Delhicious
Hello friends, it's been a long day, full of contradictions.
First, let's say that I've never been a huge fan of Indian food. It always tasted a little bit like old feet to me. Well, let me tell you the Indian food in India is REALLY good. I had a thali last night, which is like the Nepali Daal Bhat--rice, curry, lentil soup, etc--but with actual flavor. I had a mushroom curry this evening that was also delicious.
Today is Monday and all the museums and things are closed, so I had to go to the attractions that are open on Mondays.
Anyhoo, I started this morning with the intention of walking to the biggest mosque in India, the Jama Masjid. I consider myself to be a fairly skilled navigator, but I had a really hard time finding my way around Old Delhi. Plus, there are waves of people and rickshaws (both with motors and human-powered--a little guy bikes you around on a glorified tricycle) and cows. I didn't really feel comfortable whipping out my map. Also, I was the only other Westerner I saw. I sometimes use the presence of other tourists to gauge whether or not I should be in a particular are or whether or not I'm on the right track. Anyways, I decided to have a guy half my size bike me to the mosque. The mosque was huge and really beautiful. It was built of red sandstone with white stone accents. I got to climb the minaret and look out over Delhi.
I walked around the bazaars in the old city for a while. This was not quite as romantic as it sounds. There was an unbelievable crush of people. I really don't think I've ever seen anything like it. Other cities I've been to, you'll be in a big crowd for a little while, but eventually you get out of the crowd. The crowd here just went on and on and on.
I got in an auto-rickshaw and jetted across town to an old fort built by one of the mughal emperors. The fort, Purana Qila, is in New Delhi. New Delhi is the half of the city that was built by the British. It has broad avenues and lots of gardens. The fort was pretty cool.
Then, I walked to Humayana's tomb, which is a precursor to the Taj Mahal. It was really beautiful--contrasting white marble and red sandstone, with pretty gardens all around.
I hung out there for a little while and then walked to some gardens a little ways away.
Then, I went to the train station and booked my trains to Agra and Varanasi (holiest Hindu city ever). They have a little office above the train station for tourists only. What a relief! We got to queue in an orderly fashion and wait in the air conditioning. And the agent was very helpful. Everyone downstairs was pushing their way to the ticket counter with zeal.
When I list the things I did today, it doesn't seem like that much, but I put in a full 9 hours.
It's hot here, but I think Bangkok was hotter. Or maybe just more humid. In any case, the heat today was not unbearable and it cools down at night enough for sleeping.
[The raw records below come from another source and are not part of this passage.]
-- ==== Sys2Proof/Machine/PlantMap.lean ====
section
/-!
DEFINITION. The Plant Map: paths and subtree counts, outage alarms, misses, entering and leaving DEAD,
tamper and power (R93 to R104).
-/

namespace Sys2Proof.Machine

/-! ## Paths (R96, R98) -/

/-- The nodes from a feeding place up to the leg root, the lowest first. `fuel` bounds the walk: a tree
of 64 nodes has no longer path. -/
def nodesUp (nodes : Vector NodeEntry 64) : Nat → Feed → List NodeNo
  | 0, _ => []
  | _ + 1, .root => []
  | fuel + 1, .node n =>
    n :: (match (look nodes n).place with
          | some p => nodesUp nodes fuel p.parent
          | none => [])

/-- The nodes of the path of a unit or node fed by `f`; its leg's root stands above them (R98). -/
def State.pathFrom (s : State) (f : Feed) : List NodeNo := nodesUp s.table.nodes 64 f

/-- The depth of a node: the number of nodes on its path up to the leg root, counting itself (R96). -/
def State.depth (s : State) (n : NodeNo) : Nat := (s.pathFrom (.node n)).length

/-! ## Counts and outage state (R98, R99) -/

/-- The outage state found afresh: OUT when there is a unit below and every unit below is DEAD (R98). -/
def Tally.refresh (x : Tally) : Tally := { x with out := decide (1 ≤ x.units ∧ x.dead = x.units) }

/-- Adds units and dead units to a place. -/
def Tally.gain (units dead : Nat) (x : Tally) : Tally :=
  { x with units := x.units + units, dead := x.dead + dead }.refresh

/-- Takes units and dead units from a place. -/
def Tally.shed (units dead : Nat) (x : Tally) : Tally :=
  { x with units := x.units - units, dead := x.dead - dead }.refresh

/-- Applies a change to the tally of a node. -/
def State.modNode (s : State) (n : NodeNo) (f : Tally → Tally) : State :=
  s.setNode n { s.node n with tally := f (s.node n).tally }

/-- Applies a change to every place of a path: the nodes, then the root of the leg. -/
def State.alongPath (s : State) (nodes : List NodeNo) (l : Leg) (f : Tally → Tally) : State :=
  let s := forEach nodes (fun s n => s.modNode n f) s
  s.setRoot l (f (s.root l))

/-- Applies a change along the path of a unit, if it is installed (R98). -/
def State.alongUnit (s : State) (u : UnitNo) (f : Tally → Tally) : State :=
  match (s.unit u).feeding with
  | some fd => s.alongPath (s.pathFrom fd) (UnitNo.leg u) f
  | none => s

/-! ## Outage alarms (R100) -/

/-- Whether the place that a feed names on leg `l` is OUT. -/
def State.feedOut (s : State) (l : Leg) (f : Feed) : Bool :=
  match f with
  | .node n => (s.node n).tally.out
  | .root => (s.root l).out

/-- LEG_OUTAGE stands while the leg root is OUT. -/
def State.legOutageStands (s : State) (l : Leg) : Bool := (s.root l).out

/-- NODE_OUTAGE stands while the node is OUT and what feeds it is UP. -/
def State.nodeOutageStands (s : State) (n : NodeNo) : Bool :=
  match (s.node n).place with
  | some p => (s.node n).tally.out && !s.feedOut p.leg p.parent
  | none => false

/-- UNIT_DEAD stands while the unit is DEAD and what feeds it is UP. -/
def State.unitDeadStands (s : State) (u : UnitNo) : Bool :=
  match (s.unit u).feeding with
  | some f => s.isDead u && !s.feedOut (UnitNo.leg u) f
  | none => false

/-- The info of UNIT_DEAD: the feeding node, or 64 + leg for the root. -/
def State.feedInfo (s : State) (u : UnitNo) : BitVec 16 :=
  match (s.unit u).feeding with
  | some (.node n) => BitVec.ofNat 16 n.val
  | _ => BitVec.ofNat 16 (64 + (UnitNo.leg u).val)

/-- The outage alarms of `before` that no longer hold are cleared. -/
def State.clearOutages (before s : State) : State :=
  let s := forEach (List.finRange 4)
    (fun t l => if before.legOutageStands l && !s.legOutageStands l then t.clear .legOutage l.val else t) s
  let s := forEach (List.finRange 64)
    (fun t n => if before.nodeOutageStands n && !s.nodeOutageStands n then t.clear .nodeOutage n.val else t) s
  forEach (List.finRange 128)
    (fun t u => if before.unitDeadStands u && !s.unitDeadStands u then t.clear .unitDead u.val else t) s

/-- The outage alarms that did not hold in `before` and now hold are raised: LEG_OUTAGE, NODE_OUTAGE
ascending, UNIT_DEAD ascending. -/
def State.raiseOutages (before s : State) : State :=
  let s := forEach (List.finRange 4)
    (fun t l =>
      if !before.legOutageStands l && s.legOutageStands l then
        t.raise .legOutage l.val (BitVec.ofNat 16 (s.root l).units) else t) s
  let s := forEach (List.finRange 64)
    (fun t n =>
      if !before.nodeOutageStands n && s.nodeOutageStands n then
        t.raise .nodeOutage n.val (BitVec.ofNat 16 (s.node n).tally.units) else t) s
  forEach (List.finRange 128)
    (fun t u =>
      if !before.unitDeadStands u && s.unitDeadStands u then t.raise .unitDead u.val (s.feedInfo u)
      else t) s

/-- Re-derives the outage alarms after a change from `before`: the clears, then the raises (R100). -/
def State.rederive (before s : State) : State := State.raiseOutages before (State.clearOutages before s)

/-! ## Power (R102, R103) -/

/-- The power-alarm units that a place feeds directly. -/
def State.powerUnits (s : State) (l : Leg) (f : Feed) : List UnitNo :=
  (List.finRange 128).filter fun u =>
    decide (UnitNo.leg u = l ∧ (s.unit u).feeding = some f) && (s.unit u).powerAlarm

/-- The lowest supply reading among units, a unit without a reading taken as 0 (R103). -/
def State.lowestSupply (s : State) (us : List UnitNo) : Nat :=
  match us.map fun u => (s.unit u).supply.getD 0 with
  | [] => 0
  | x :: xs => xs.foldl min x

/-- The object of NODE_POWER: the node, or 64 + leg for a leg root. -/
def powerObject (l : Leg) (f : Feed) : Nat :=
  match f with
  | .node n => n.val
  | .root => 64 + l.val

/-- The power state of a place. -/
def State.onPowerAlarm (s : State) (l : Leg) (f : Feed) : Bool :=
  match f with
  | .node n => (s.node n).tally.onPowerAlarm
  | .root => (s.root l).onPowerAlarm

/-- The state with the power state of a place replaced. -/
def State.setOnPowerAlarm (s : State) (l : Leg) (f : Feed) (on : Bool) : State :=
  match f with
  | .node n => s.modNode n fun t => { t with onPowerAlarm := on }
  | .root => s.setRoot l { s.root l with onPowerAlarm := on }

/-- Finds the power state of a feeding place afresh; NODE_POWER follows (R103). -/
def State.refreshPower (s : State) (l : Leg) (f : Feed) : State :=
  let us := s.powerUnits l f
  let on := !us.isEmpty
  if on = s.onPowerAlarm l f then s
  else
    (s.setOnPowerAlarm l f on).alarmWhile on .nodePower (powerObject l f)
      (BitVec.ofNat 16 (s.lowestSupply us))

/-- Finds the power state of the place that feeds a unit afresh, if the unit is installed. -/
def State.refreshFeedPower (s : State) (u : UnitNo) : State :=
  match (s.unit u).feeding with
  | some f => s.refreshPower (UnitNo.leg u) f
  | none => s

/-- The flags of a status block: bit 0 RESET, bit 1 COVER_OPEN, bit 2 STANDBY, the others disregarded (R172). -/
def flagsOf (b : Byte) : Byte := b &&& 0x07

/-- RESET among the flags. -/
def hasReset (flags : Byte) : Bool := flags.getLsbD 0

/-- COVER_OPEN among the flags. -/
def hasCoverOpen (flags : Byte) : Bool := flags.getLsbD 1

/-- STANDBY among the flags. -/
def hasStandby (flags : Byte) : Bool := flags.getLsbD 2

/-- The power alarm of a unit found afresh from a reply (R102). -/
def powerAlarmAfter (was : Bool) (flags : Byte) (supply threshold : Nat) : Bool :=
  if hasStandby flags || decide (supply < threshold) then true
  else if min 255 (threshold + 4) ≤ supply then false
  else was

/-- Step 2 of R83: tamper, flags, supply and power of a VALID status reply (R101, R102). UNIT_TAMPER comes before
NODE_POWER (DESIGN CHOICE, log entry 17). -/
def State.applyFlags (s : State) (u : UnitNo) (flags : Byte) (supply : Nat) : State :=
  let x := s.unit u
  let s :=
    if hasCoverOpen flags && !hasCoverOpen x.flags then
      s.raise .unitTamper u.val (flags.zeroExtend 16)
    else if !hasCoverOpen flags && hasCoverOpen x.flags then s.clear .unitTamper u.val
    else s
  let threshold := (s.legSettings (UnitNo.leg u)).warning
  let alarm := powerAlarmAfter x.powerAlarm flags supply threshold
  let s := s.setUnit u { s.unit u with flags := flags, supply := some supply, powerAlarm := alarm }
  if alarm = x.powerAlarm then s else s.refreshFeedPower u

/-! ## Liveness (R93, R94, R104) -/

/-- The sixteen drops of a unit in ascending port order. -/
def dropsOf (u : UnitNo) : List Drop := (List.finRange 16).map (dropOf u)

/-- A unit that has just reached its miss limit enters DEAD: liveness and outage began, then the accounts
of its drops, then the dead counts and the outage alarms (R93, R104, R98, R100). -/
def State.enterDead (s : State) (u : UnitNo) : State :=
  let before := s
  let began := (s.unit u).firstMiss
  let s := s.setUnit u { s.unit u with liveness := .dead, outageBegan := began }
  let s := forEach (dropsOf u) (State.dropEntersDead began) s
  let s := s.alongUnit u (Tally.gain 0 1)
  State.rederive before s

/-- A miss against an installed unit (R93). -/
def State.miss (s : State) (u : UnitNo) : State :=
  let x := s.unit u
  let n := min 7 (x.misses + 1)
  let first := if x.misses = 0 then s.now else x.firstMiss
  let s := s.setUnit u { x with misses := n, firstMiss := first }
  if (s.legSettings (UnitNo.leg u)).missLimit ≤ n then
    if x.liveness = .dead then s else s.enterDead u
  else if x.liveness = .alive then s.setUnit u { s.unit u with liveness := .suspect }
  else s

/-- A unit leaves DEAD: its drops are folded and judged, outage began becomes absent, the dead counts and
outage alarms follow, and its order held is cleared (R94, R126, R87). -/
def State.leaveDead (before s : State) (u : UnitNo) : State :=
  let s := forEach (dropsOf u) State.dropLeavesDead s
  let s := s.setUnit u { s.unit u with outageBegan := none }
  let s := s.alongUnit u (Tally.shed 0 1)
  (State.rederive before s).dropHold u

/-- Step 1 of R83: a VALID status reply brings a unit to ALIVE (R94). -/
def State.revive (s : State) (u : UnitNo) : State :=
  let before := s
  let wasDead := s.isDead u
  let s := s.setUnit u { s.unit u with liveness := .alive, misses := 0, firstMiss := none }
  if wasDead then State.leaveDead before s u else s

end Sys2Proof.Machine
end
I'm staying in Pahar Ganj, which is widely considered the backpacker area of the city, in between New and Old Delhi. It's not like other backpacker areas I've been to, though. Foreigners seem like a drop in the bucket--maybe because it's off season.
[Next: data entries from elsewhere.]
/-- R166, R160 and R79: a detach takes the port out of every waiter list, passes every lock it holds to the
first waiter that is left, empties the direct slots it owns, takes it out of the close context, and leaves the
port DETACHED with nothing in it; a deferred activation is made when the detach releases lock 0 in NORMAL. The
work of every request taken before the detach is done first, in the order of taking: what the command of the
request would do, but that its reply waits to be placed. So a CLAIM of a lock of the port that another port had
taken first is refused HELD, a CLAIM_QUEUED is appended and the detach passes to it, and a FORCE_RELEASE passes
the lock. That the order of taking holds of all requests and not of the lock requests alone is the model's
reading (log entry 33). An attach leaves the port IDLE and empty. -/
def Obligations.DetachAndAttach : Prop :=
  (∀ (p : Port) (s : State), s.inReset = false →
    let asIs := s
    let s := s.settled
    ((asIs.port p).phase ≠ .detached →
      ∃ t : State, exec (.detach p) asIs = .next t ∧
        t.port p =
          { s.port p with
            phase := .detached
            taken := (s.port p).taken.map fun r => { r with live := false }
            reply := none
            overrun := false
            flags := 0
            mask := 0x7F } ∧
        (∀ q : Port, q ≠ p → { s.port q with flags := (t.port q).flags } = t.port q) ∧
        (∀ n : LockNo,
          let left := (s.lock n).waiters.filter (· ≠ p)
          t.lock n =
            if (s.lock n).holder = some p then { holder := left.head?, waiters := left.tail }
            else { holder := (s.lock n).holder, waiters := left }) ∧
        (∀ l : Leg, (t.leg l).direct = (s.leg l).direct.disown p) ∧
        t.table.close =
          { s.table.close with
            requester :=
              if s.table.close.requester = some p then none else s.table.close.requester } ∧
        (∀ m, (s.lock 0).holder = some p → s.power = .normal → s.table.activation = .deferred m →
          t.table.active = s.table.pendingLineup ∧
            t.table.activation = .sweeping 0 s.composition) ∧
        ((s.lock 0).holder ≠ some p ∨ s.power ≠ .normal ∨ s.table.activation.isDeferred = false →
          t.table.active = s.table.active ∧ t.table.activation = s.table.activation) ∧
        t.table.subs = s.table.subs ∧ t.table.units = s.table.units ∧ t.clock = s.clock) ∧
    ((asIs.port p).phase = .detached →
      exec (.detach p) asIs = .next asIs ∧
      exec (.attach p) asIs =
        .next
          (asIs.setPort p
            { asIs.port p with
              phase := .idle, reply := none, overrun := false, flags := 0, mask := 0x7F }))) ∧
  (∀ s : State, (∀ (q : Port) (t : Taken), t ∈ (s.port q).taken → t.done ≠ none) → s.settled = s) ∧
  (∀ (i : Instr) (q : Port) (row : Row) (tag : Byte) (body : List Byte) (live : Bool) (held : List LockNo)
    (number : Nat) (s : State),
    Machine.Instr.request i = some (q, row) → body.length ≤ 240 → s.inReset = false →
    let request := fun done : Option Reply => Taken.mk (requestFrame row.code tag body) live held number done
    FirstTaken s q (request none) →
    (∀ (r : Port) (u : Taken), r ≠ q → u ∈ (s.port r).taken → u.done = none → number < u.number) →
    ∃ (r : Reply) (t : State), exec i s = .next t ∧ (live = true → (t.port q).reply = some r) ∧
      s.settled =
        (t.setPort q
          { t.port q with
            taken := request (some r) :: (t.port q).taken
            phase := (s.port q).phase
            reply := (s.port q).reply }).settled) ∧
  ∀ (p q : Port) (n : LockNo) (tag : Byte) (s : State), p ≠ q → (s.port p).phase ≠ .detached →
    (s.lock n).holder = some p → (s.port q).taken.tail = [] →
    (∀ r : Port, r ≠ q → (s.port r).taken = []) →
    let left := (s.lock n).waiters.filter (· ≠ p)
    let lone : Byte := BitVec.ofNat 8 p.val
    let after := fun (row : Row) (kept : Reply) (ports : List Port) =>
      Serving s q row tag [byte n.val] →
      ∃ t : State, exec (.detach p) s = .next t ∧
        (t.port q).taken.map Taken.done = [some kept] ∧
        t.lock n = { holder := ports.head?, waiters := ports.tail } ∧
        (ports = [q] → (t.port q).flags &&& 0x02 = 0x02)
    after Row.claim ⟨tag, .held, [lone]⟩ left ∧
    (q ∉ (s.lock n).waiters →
      after Row.claimQueued ⟨tag, .queued, [BitVec.ofNat 8 ((s.lock n).waiters.length + 1)]⟩ (left ++ [q])) ∧
    after Row.forceRelease
      ⟨tag, .ok,
        [lone,
          match (s.lock n).waiters with
          | [] => 0xFF
          | r :: _ => BitVec.ofNat 8 r.val]⟩ left

/-- R168: READ_ATTENTION returns the flags and the mask and clears the flags; SET_ATTENTION_MASK stores the mask
and leaves the flags, and the attention output follows the new mask at once. That the flags are those of the
moment the request is carried out, where R168 says taken, is the model's choice (log entry 34), and that a mask
of 128 or above is refused is its reading (log entry 26). -/
def Obligations.AttentionReadAndMask : Prop :=
  (∀ (p : Port) (tag : Byte) (s : State), Serving s p Row.readAttention tag [] →
    exec (.readAttention p) s =
      .next
        ((s.setPort p { s.port p with flags := 0 }).answered p tag .ok
          [(s.port p).flags, (s.port p).mask])) ∧
  ∀ (p : Port) (tag b : Byte) (s : State), Serving s p Row.setAttentionMask tag [b] →
    (b.toNat < 128 →
      ∃ t : State, exec (.setAttentionMask p) s = .next t ∧
        t = (s.setPort p { s.port p with mask := b }).answered p tag .ok [b] ∧
        t.attentionOutput p = decide ((s.port p).flags &&& b ≠ 0)) ∧
    (128 ≤ b.toNat → exec (.setAttentionMask p) s = .next (s.answered p tag .badArgument []))

/-- READ_STATUS is answered with one picture of the controller, its fields in the order of R169, and READ_LOCKS
with every lock's holder and waiters and the requesting port's number (R161). Neither changes anything else, and
neither needs a role or a lock. That the picture is that of the moment the request is carried out, where R169
says taken, is the model's choice (log entry 34), and so is the byte of the overflow flag, 01 hex for set (log
entry 9). -/
def Obligations.StatusAndLocksAreRead : Prop :=
  (∀ (p : Port) (tag : Byte) (s : State), Asked s p Row.readStatus tag [] →
    exec (.readStatus p) s =
      .next
        (s.answered p tag .ok
          ([byte s.startKind.code, if s.clock.minute.isSome then 1 else 0] ++
            optBytes 4 s.clock.minute ++ beBytes 2 s.subscriberCount ++
            beBytes 4 s.table.journal.written.toNat ++ beBytes 4 s.table.journal.released.toNat ++
            beBytes 2 (s.table.journal.written - s.table.journal.released).toNat ++
            beBytes 2 (4096 - (s.table.journal.written - s.table.journal.released).toNat) ++
            beBytes 2 s.table.close.reserved ++ beBytes 2 s.table.journal.threshold ++
            yesNo s.spaceLow ++
            (match s.table.activation with
             | .idle => [0] ++ optBytes 4 none ++ beBytes 2 0
             | .scheduled m => [1] ++ optBytes 4 (some m) ++ beBytes 2 0
             | .deferred m => [2] ++ optBytes 4 (some m) ++ beBytes 2 0
             | .sweeping d _ => [3] ++ optBytes 4 none ++ beBytes 2 d.val) ++
            yesNo s.table.close.walking ++ beBytes 2 s.table.close.position.val ++
            beBytes 2 s.table.cycleNumber.toNat ++ [byte s.alarms.entries.length] ++
            beBytes 2 s.alarms.change.toNat ++ beBytes 2 s.alarms.unlisted ++
            yesNo s.alarms.overflow ++
            [byte (s.port 0).role.code, byte (s.port 0).phase.code, byte (s.port 1).role.code,
              byte (s.port 1).phase.code, byte (s.port 2).role.code, byte (s.port 2).phase.code,
              byte (s.port 3).role.code, byte (s.port 3).phase.code, byte p.val]))) ∧
  ∀ (p : Port) (tag : Byte) (s : State), Asked s p Row.readLocks tag [] →
    exec (.readLocks p) s =
      .next
        (s.answered p tag .ok
          (((List.finRange 19).flatMap fun n =>
              [match (s.lock n).holder with
               | some h => byte h.val
               | none => 0xFF] ++
                byte (s.lock n).waiters.length :: (s.lock n).waiters.map fun q => byte q.val) ++
            [byte p.val]))

/-! ## The lock table -/

/-- R155: CLAIM and CLAIM_QUEUED on a lock that is free, held by the requester, or held by another port, with
the requester waiting for it or not. -/
def Obligations.ClaimsActByTheTable : Prop :=
  ∀ (p : Port) (tag : Byte) (n : LockNo) (s : State),
    let x := s.lock n
    let granted := (s.setLock n { x with holder := some p }).answered p tag .ok [byte n.val, byte p.val]
    (Asked s p Row.claim tag [byte n.val] →
      (x.holder = none → exec (.claim p) s = .next granted) ∧
      (x.holder = some p →
        exec (.claim p) s = .next (s.answered p tag .ok [byte n.val, byte p.val])) ∧
      ∀ h, x.holder = some h → h ≠ p →
        exec (.claim p) s = .next (s.answered p tag .held [byte h.val])) ∧
    (Asked s p Row.claimQueued tag [byte n.val] →
      (x.holder = none → exec (.claimQueued p) s = .next granted) ∧
      (x.holder = some p →
        exec (.claimQueued p) s = .next (s.answered p tag .ok [byte n.val, byte p.val])) ∧
      ∀ h, x.holder = some h → h ≠ p →
        (p ∉ x.waiters →
          exec (.claimQueued p) s =
            .next
              ((s.setLock n { x with waiters := x.waiters ++ [p] }).answered p tag .queued
                [byte (x.waiters.length + 1)])) ∧
        (p ∈ x.waiters →
          exec (.claimQueued p) s =
            .next (s.answered p tag .queued [byte (x.waiters.idxOf p + 1)])))

/-- R156 and R158: a RELEASE by a port that is not the holder is refused NOT_HOLDER, a FORCE_RELEASE of a free
lock WRONG_STATE. Otherwise, unless lock 0 is released with an activation DEFERRED, the lock becomes free, or
its first waiter becomes holder with LOCK attention and the others move up; the reply tells the holder after
the pass. A lock number above 18 is refused BAD_ARGUMENT by every lock request (R154). -/
def Obligations.ReleasePassesTheLock : Prop :=
  (∀ (p : Port) (tag b : Byte) (s : State), 18 < b.toNat →
    ∀ e ∈
      ([(.claim p, Row.claim), (.claimQueued p, Row.claimQueued), (.release p, Row.release),
        (.withdraw p, Row.withdraw), (.forceRelease p, Row.forceRelease)] : List (Instr × Row)),
      Serving s p e.2 tag [b] → exec e.1 s = .next (s.answered p tag .badArgument [])) ∧
  ∀ (p : Port) (tag : Byte) (n : LockNo) (s : State),
    let x := s.lock n
    let still := n ≠ 0 ∨ s.table.activation.isDeferred = false ∨ s.power ≠ .normal
    let free := s.setLock n { holder := none, waiters := [] }
    let passed := fun (q : Port) (rest : List Port) =>
      (s.setLock n { holder := some q, waiters := rest }).setPort q
        { s.port q with flags := (s.port q).flags ||| 0x02 }
    (Serving s p Row.release tag [byte n.val] →
      (x.holder ≠ some p → exec (.release p) s = .next (s.answered p tag .notHolder [])) ∧
      (x.holder = some p → still →
        (x.waiters = [] → exec (.release p) s = .next (free.answered p tag .ok [0xFF])) ∧
        ∀ q rest, x.waiters = q :: rest → (s.port q).phase ≠ .detached →
          exec (.release p) s = .next ((passed q rest).answered p tag .ok [byte q.val]))) ∧
    (Serving s p Row.forceRelease tag [byte n.val] →
      (x.holder = none → exec (.forceRelease p) s = .next (s.answered p tag .wrongState [])) ∧
      ∀ h, x.holder = some h → still →
        (x.waiters = [] →
          exec (.forceRelease p) s = .next (free.answered p tag .ok [byte h.val, 0xFF])) ∧
        ∀ q rest, x.waiters = q :: rest → (s.port q).phase ≠ .detached →
          exec (.forceRelease p) s =
            .next ((passed q rest).answered p tag .ok [byte h.val, byte q.val]))

/-- R29 and R156, with R24, R30, R31, R45 to R47 and R49 for the swap: a RELEASE or FORCE_RELEASE of lock 0 with
an activation DEFERRED makes the swap before the lock passes. The swap derives every slot by the cases of R46,
and raises or clears the slot alarms, SOURCE_LOSS and MIXED_GROUP; an alarm that finds no room leaves the
overflow flag set (R112). -/
def Obligations.ReleaseOfLockZeroMakesTheDeferredSwap : Prop :=
  ∀ (p : Port) (tag : Byte) (m : Nat) (s : State), s.table.activation = .deferred m →
    (Serving s p Row.release tag [0] → (s.lock 0).holder = some p →
      ∃ t : State, Swapped s t ∧
        exec (.release p) s =
          .next
            ((t.handOver 0).answered p tag .ok
              [match (s.lock 0).waiters with
               | q :: _ => byte q.val
               | [] => 0xFF])) ∧
    ∀ h, Serving s p Row.forceRelease tag [0] → (s.lock 0).holder = some h →
      ∃ t : State, Swapped s t ∧
        exec (.forceRelease p) s =
          .next
            ((t.handOver 0).answered p tag .ok
              [byte h.val,
               match (s.lock 0).waiters with
               | q :: _ => byte q.val
               | [] => 0xFF])

/-- R157: WITHDRAW takes the requesting port out of the lock's waiter list, and is refused WRONG_STATE for a
port that does not stand in it. -/
def Obligations.WithdrawLeavesTheWaiterList : Prop :=
  ∀ (p : Port) (tag : Byte) (n : LockNo) (s : State), (s.lock n).waiters.Nodup →
    Asked s p Row.withdraw tag [byte n.val] →
    (p ∈ (s.lock n).waiters →
      exec (.withdraw p) s =
        .next
          ((s.setLock n { s.lock n with waiters := (s.lock n).waiters.erase p }).answered p tag .ok
            [])) ∧
    (p ∉ (s.lock n).waiters → exec (.withdraw p) s = .next (s.answered p tag .wrongState []))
Nothing is for free here, which I felt pretty prepared for. But, I was taking a photo of myself at the mosque today and someone offered to take it for me. I said ok, kind soul. Then he demanded I give him some money. I said no. If you're going to offer, then it should be out of the goodness of your heart! Then, at the tomb a guy was following me around spouting off bearly discernible bits of information. I told him I preferred to walk around alone, saavy to the fact that he was trying to provide me with services I'd then be obligated to pay for. He said "no, no, I work here, I'm not a guide." I said "ok." He eventually finished the speech he'd memorized and then said, without ceremony, "my tip now." I, again, said "no, I told you I wanted to walk alone." As I said, nothing is free!
Now for the staring. I'm getting stared at. And I don't mean quick, furtive glances. I'm talking, intense, penetrating stares. It's invasive. Is it just because I'm a woman? The guidebook says so, and that I just have to develop a thick skin, wear my sunglasses and not return the gaze. Is it also because I'm alone? Definitely. I get the impression people are making assumptions about my moral fiber, being a woman alone. I also encountered some couples who pointed at me and laughed. I have no idea why. Although, I did discover a bird had pooed on my shoulder while I was at the train station...
Men also yell at me, something to the tune of "hello, madame, hey! hey! HEY!" (it gets more insistent as I continue to ignore them). I finally had to tell one guy to f--- off when he followed me around the gardens, asking if I wanted to make an Indian friend.
This could get tiresome, but I understand it's worse in the North than in the South.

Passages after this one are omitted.